:: How to complete this task ::
Only the lines below, from the one with "def idle (turns" through the one with "theorem test_decode_v4Inv : decodeWord", are to be written out, exactly.

━━━━━━━━━━━━━━━━━━━━

-- ==== Sys2Proof/Laws/State.lean ====
section
/-! SUPPORT. One lemma per field per update of the state and of a response, and the frames of the shared updates, so that no
later proof unfolds a record update. -/

namespace Sys2Proof.Machine

@[simp] theorem doneWith_phase (s : State) (r : Response) : (doneWith s r).phase = .done := rfl
@[simp] theorem doneWith_req (s : State) (r : Response) : (doneWith s r).req = s.req := rfl
@[simp] theorem doneWith_resp (s : State) (r : Response) : (doneWith s r).resp = some r := rfl
@[simp] theorem doneWith_turns (s : State) (r : Response) : (doneWith s r).turns = s.turns := rfl
@[simp] theorem doneWith_answers (s : State) (r : Response) : (doneWith s r).answers = s.answers := rfl

@[simp] theorem submit_phase (q : Request) (s : State) : (submit q s).phase = .busy := rfl
@[simp] theorem submit_req (q : Request) (s : State) : (submit q s).req = q := rfl
@[simp] theorem submit_resp (q : Request) (s : State) : (submit q s).resp = none := rfl
@[simp] theorem submit_turns (q : Request) (s : State) : (submit q s).turns = s.turns := rfl
@[simp] theorem submit_answers (q : Request) (s : State) : (submit q s).answers = s.answers := rfl

@[simp] theorem poll_phase (s : State) : (poll s).phase = s.phase := rfl
@[simp] theorem poll_req (s : State) : (poll s).req = s.req := rfl
@[simp] theorem poll_resp (s : State) : (poll s).resp = s.resp := rfl
@[simp] theorem poll_turns (s : State) : (poll s).turns = s.turns := rfl
@[simp] theorem poll_answers (s : State) : (poll s).answers = .phase s.phase :: s.answers := rfl

@[simp] theorem resetInput_phase (s : State) : (resetInput s).phase = .idle := rfl
@[simp] theorem resetInput_req (s : State) : (resetInput s).req = Request.zero := rfl
@[simp] theorem resetInput_resp (s : State) : (resetInput s).resp = none := rfl
@[simp] theorem resetInput_turns (s : State) : (resetInput s).turns = s.turns := rfl
@[simp] theorem resetInput_answers (s : State) : (resetInput s).answers = s.answers := rfl

@[simp] theorem withText_status (r : Response) (t : Text) : (withText r t).status = r.status := rfl
@[simp] theorem withText_errinfo (r : Response) (t : Text) : (withText r t).errinfo = r.errinfo := rfl
@[simp] theorem withText_flags (r : Response) (t : Text) : (withText r t).flags = r.flags := rfl
@[simp] theorem withText_r0 (r : Response) (t : Text) : (withText r t).r0 = r.r0 := rfl
@[simp] theorem withText_r1 (r : Response) (t : Text) : (withText r t).r1 = r.r1 := rfl
@[simp] theorem withText_r2 (r : Response) (t : Text) : (withText r t).r2 = r.r2 := rfl
@[simp] theorem withText_r3 (r : Response) (t : Text) : (withText r t).r3 = r.r3 := rfl
@[simp] theorem withText_rcount (r : Response) (t : Text) : (withText r t).rcount = r.rcount := rfl
@[simp] theorem withText_rpfx (r : Response) (t : Text) : (withText r t).rpfx = r.rpfx := rfl
@[simp] theorem withText_rtlen (r : Response) (t : Text) : (withText r t).rtlen = BitVec.ofNat 8 t.length := rfl
@[simp] theorem withText_rtext (r : Response) (t : Text) : (withText r t).rtext = padText t := rfl

end Sys2Proof.Machine
end

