-- ==== Sys2Proof/Tests/Slice0.lean ====
section
/-! SUPPORT. The model's own tests. Words come from the opcode map (spec/30_encoding.md R70, R74), results from the vectors
of spec/95_test_vectors.md unless a test names another rule. The witnesses show that the hypotheses of the statements in
Certificates/Slice0/Obligations.lean can be met. -/

namespace Sys2Proof.Tests

open Sys2Proof Sys2Proof.Machine


/-! ### Helpers -/

/-- A text from its characters. -/
def asc (t : List Char) : Text := t.map fun c => BitVec.ofNat 8 c.toNat

/-- A request from a command word and operands; omitted fields are zero (R92). -/
def mk (cmd : CmdWord) (a b : BitVec 128 := 0) (p : BitVec 8 := 0) (t : Text := []) : Request :=
  { cmd := cmd, a := a, b := b, p := p, tlen := BitVec.ofNat 8 t.length, tbuf := padText t }

/-- PHASE = BUSY with q latched and the given turns to come. -/
def busy (q : Request) (turns : List Turn := [.engine true]) : State :=
  { State.reset with phase := .busy, req := q, turns := turns }

/-- PHASE = DONE with r in RESP. -/
def done (r : Response) (turns : List Turn) : State :=
  { State.reset with phase := .done, resp := some r, turns := turns }

/-- PHASE = IDLE with the given turns to come. -/
def idle (turns : List Turn) : State := { State.reset with turns := turns }

/-- RESP after one step in BUSY. -/
def ran (q : Request) : Response :=
  match step (busy q) with
  | .next t => t.resp.getD Response.zero
  | _ => Response.zero

/-- The text result. -/
def txt (r : Response) : Text := r.rtext.toList.take r.rtlen.toNat

/-- The numeric fields R0 to R3, RCOUNT, RPFX, FLAGS and RTLEN. -/
def nums (r : Response) : List Int :=
  [r.r0.toNat, r.r1.toNat, r.r2.toNat, r.r3.toNat, r.rcount.toInt, r.rpfx.toNat, r.flags.toNat, r.rtlen.toNat]

/-- STATUS and ERRINFO. -/
def err (r : Response) : Nat × Nat := (r.status.toNat, r.errinfo.toNat)

/-! ### Decoding: the word of every row, written out from R70 and R74 (RSV, F, W, OPC) -/

theorem test_decode_v4Bin : decodeWord 0b0000000000000000000000_0_0_00010000 = .ok .v4Bin := by decide
theorem test_decode_v4Bint : decodeWord 0b0000000000000000000000_0_0_00010001 = .ok .v4Bint := by decide
theorem test_decode_v4Bin4 : decodeWord 0b0000000000000000000000_0_0_00010010 = .ok .v4Bin4 := by decide
theorem test_decode_v4Parse : decodeWord 0b0000000000000000000000_0_0_00010011 = .ok .v4Parse := by decide
theorem test_decode_v4Fmt : decodeWord 0b0000000000000000000000_0_0_00010100 = .ok .v4Fmt := by decide
theorem test_decode_v4And : decodeWord 0b0000000000000000000000_0_0_00100000 = .ok .v4And := by decide
theorem test_decode_v4Inv : decodeWord 0b0000000000000000000000_0_0_00100001 = .ok .v4Inv := by decide
theorem test_decode_v4Bcast : decodeWord 0b0000000000000000000000_0_0_00100010 = .ok .v4Bcast := by decide
theorem test_decode_v4First : decodeWord 0b0000000000000000000000_0_0_00100011 = .ok (.v4First false) ∧
    decodeWord 0b0000000000000000000000_0_1_00100011 = .ok (.v4First true) := by decide
theorem test_decode_v4Last : decodeWord 0b0000000000000000000000_0_0_00100100 = .ok (.v4Last false) ∧
    decodeWord 0b0000000000000000000000_0_1_00100100 = .ok (.v4Last true) := by decide
theorem test_decode_v4Subnet : decodeWord 0b0000000000000000000000_0_0_00101000 = .ok (.v4Subnet false) ∧
    decodeWord 0b0000000000000000000000_0_1_00101000 = .ok (.v4Subnet true) := by decide
theorem test_decode_v4Hosts : decodeWord 0b0000000000000000000000_0_0_00110000 = .ok .v4Hosts := by decide
theorem test_decode_v4Cidr : decodeWord 0b0000000000000000000000_0_0_00110001 = .ok .v4Cidr := by decide
theorem test_decode_v6Expand : decodeWord 0b0000000000000000000000_0_0_01000000 = .ok .v6Expand := by decide
theorem test_decode_v6Pfx : decodeWord 0b0000000000000000000000_0_0_01000001 = .ok .v6Pfx := by decide
theorem test_decode_v6Fmt : decodeWord 0b0000000000000000000000_0_0_01000010 = .ok .v6Fmt := by decide
theorem test_decode_v6Bin : decodeWord 0b0000000000000000000000_0_0_01000011 = .ok .v6Bin := by decide
theorem test_decode_v6Mask : decodeWord 0b0000000000000000000000_0_0_01010000 = .ok .v6Mask := by decide
theorem test_decode_v6Net : decodeWord 0b0000000000000000000000_0_0_01010001 = .ok (.v6Net false) ∧
    decodeWord 0b0000000000000000000000_1_0_01010001 = .ok (.v6Net true) := by decide
theorem test_decode_v6Start : decodeWord 0b0000000000000000000000_0_0_01010010 = .ok .v6Start := by decide
theorem test_decode_v6End : decodeWord 0b0000000000000000000000_0_0_01010011 = .ok .v6End := by decide
theorem test_decode_v6Total : decodeWord 0b0000000000000000000000_0_0_01010100 = .ok .v6Total := by decide
theorem test_decode_v6Subnet : decodeWord 0b0000000000000000000000_0_0_01011000 = .ok (.v6Subnet false) ∧
    decodeWord 0b0000000000000000000000_1_0_01011000 = .ok (.v6Subnet true) := by decide

/-- The table's numbering is the command word's own (R70). -/
theorem test_decodeTableWord : decodeTableWord 32 0x51 = some (.v6Net false) ∧ decodeTableWord 32 0x251 = some (.v6Net true) ∧
    decodeTableWord 32 0x15 = none ∧ decodeTableWord 8 0x10 = some .v4Bin := by decide

/-- R74's map has 23 opcodes, all different. -/
theorem test_opcode_count : legalOpcodes.length = 23 ∧ legalOpcodes.Nodup := by decide

/-! ### Well-formedness: one ill-formed request for each check of R90, refused (spec/95 section 2.6) -/

theorem test_refuse_unknown_opcode : requestWellFormed 0x15 0 = false ∧ opcodeKnown 0x15 = false ∧
    decodeWord 0x15 = .error .unknownOpcode ∧ err (ran (mk 0x000001FF)) = (3, 1) := by decide

theorem test_refuse_reserved_bit : requestWellFormed 0x420 0 = false ∧ reservedClear 0x420 = false ∧
    decodeWord 0x80000020 = .error .reservedBit ∧ err (ran (mk 0x420)) = (3, 2) := by decide
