-- ==== Sys2Proof/Syntax.lean ====
section
/-! DEFINITION. The commands of the YH-6400 block: one constructor per row of spec/opcode_table.json, with the
operands that the spec's text gives the step or that it takes from outside the device. -/

namespace Sys2Proof

/-- Privilege level of a bus access (R20). -/
inductive Priv where
  | machine | supervisor | user
deriving DecidableEq, Repr

/-- The initiator of a register access (R54): host cores 0 to 3, or 4 for the debug port, with its privilege. -/
structure Who where
  id : Fin 5
  priv : Priv
deriving DecidableEq, Repr
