-- ==== Sys2Proof/Machine/Regs.lean ====
section
/-! DEFINITION. Names and addresses of the registers and their fields, from the register tables of
spec/02 to spec/17. A register named without a field is its whole word. Arguments: `n` page index, `m`, `j`
indices within the page, `r` ring. -/

namespace Sys2Proof

/-- A field of a register: address of the register, top and bottom bit. -/
structure Fld where
  addr : Nat
  hi : Nat
  lo : Nat
deriving DecidableEq, Repr

/-- Bit b of a field, as a field of its own. -/
def Fld.bit (f : Fld) (b : Nat) : Fld := ⟨f.addr, f.lo + b, f.lo + b⟩

end Sys2Proof

namespace Sys2Proof.R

━━━━━━━━━━━━━━━━━━━━

:: Your solution ::
def idle (turns : List Turn) : State := { State.reset with turns := turns }

/-- RESP after one step in BUSY. -/
def ran (q : Request) : Response :=
  match step (busy q) with
  | .next t => t.resp.getD Response.zero
  | _ => Response.zero

/-- The text result. -/
def txt (r : Response) : Text := r.rtext.toList.take r.rtlen.toNat

/-- The numeric fields R0 to R3, RCOUNT, RPFX, FLAGS and RTLEN. -/
def nums (r : Response) : List Int :=
  [r.r0.toNat, r.r1.toNat, r.r2.toNat, r.r3.toNat, r.rcount.toInt, r.rpfx.toNat, r.flags.toNat, r.rtlen.toNat]

/-- STATUS and ERRINFO. -/
def err (r : Response) : Nat × Nat := (r.status.toNat, r.errinfo.toNat)

/-! ### Decoding: the word of every row, written out from R70 and R74 (RSV, F, W, OPC) -/

theorem test_decode_v4Bin : decodeWord 0b0000000000000000000000_0_0_00010000 = .ok .v4Bin := by decide
theorem test_decode_v4Bint : decodeWord 0b0000000000000000000000_0_0_00010001 = .ok .v4Bint := by decide
theorem test_decode_v4Bin4 : decodeWord 0b0000000000000000000000_0_0_00010010 = .ok .v4Bin4 := by decide
theorem test_decode_v4Parse : decodeWord 0b0000000000000000000000_0_0_00010011 = .ok .v4Parse := by decide
theorem test_decode_v4Fmt : decodeWord 0b0000000000000000000000_0_0_00010100 = .ok .v4Fmt := by decide
theorem test_decode_v4And : decodeWord 0b0000000000000000000000_0_0_00100000 = .ok .v4And := by decide
theorem test_decode_v4Inv : decodeWord 0b0000000000000000000000_0_0_00100001 = .ok .v4Inv := by decide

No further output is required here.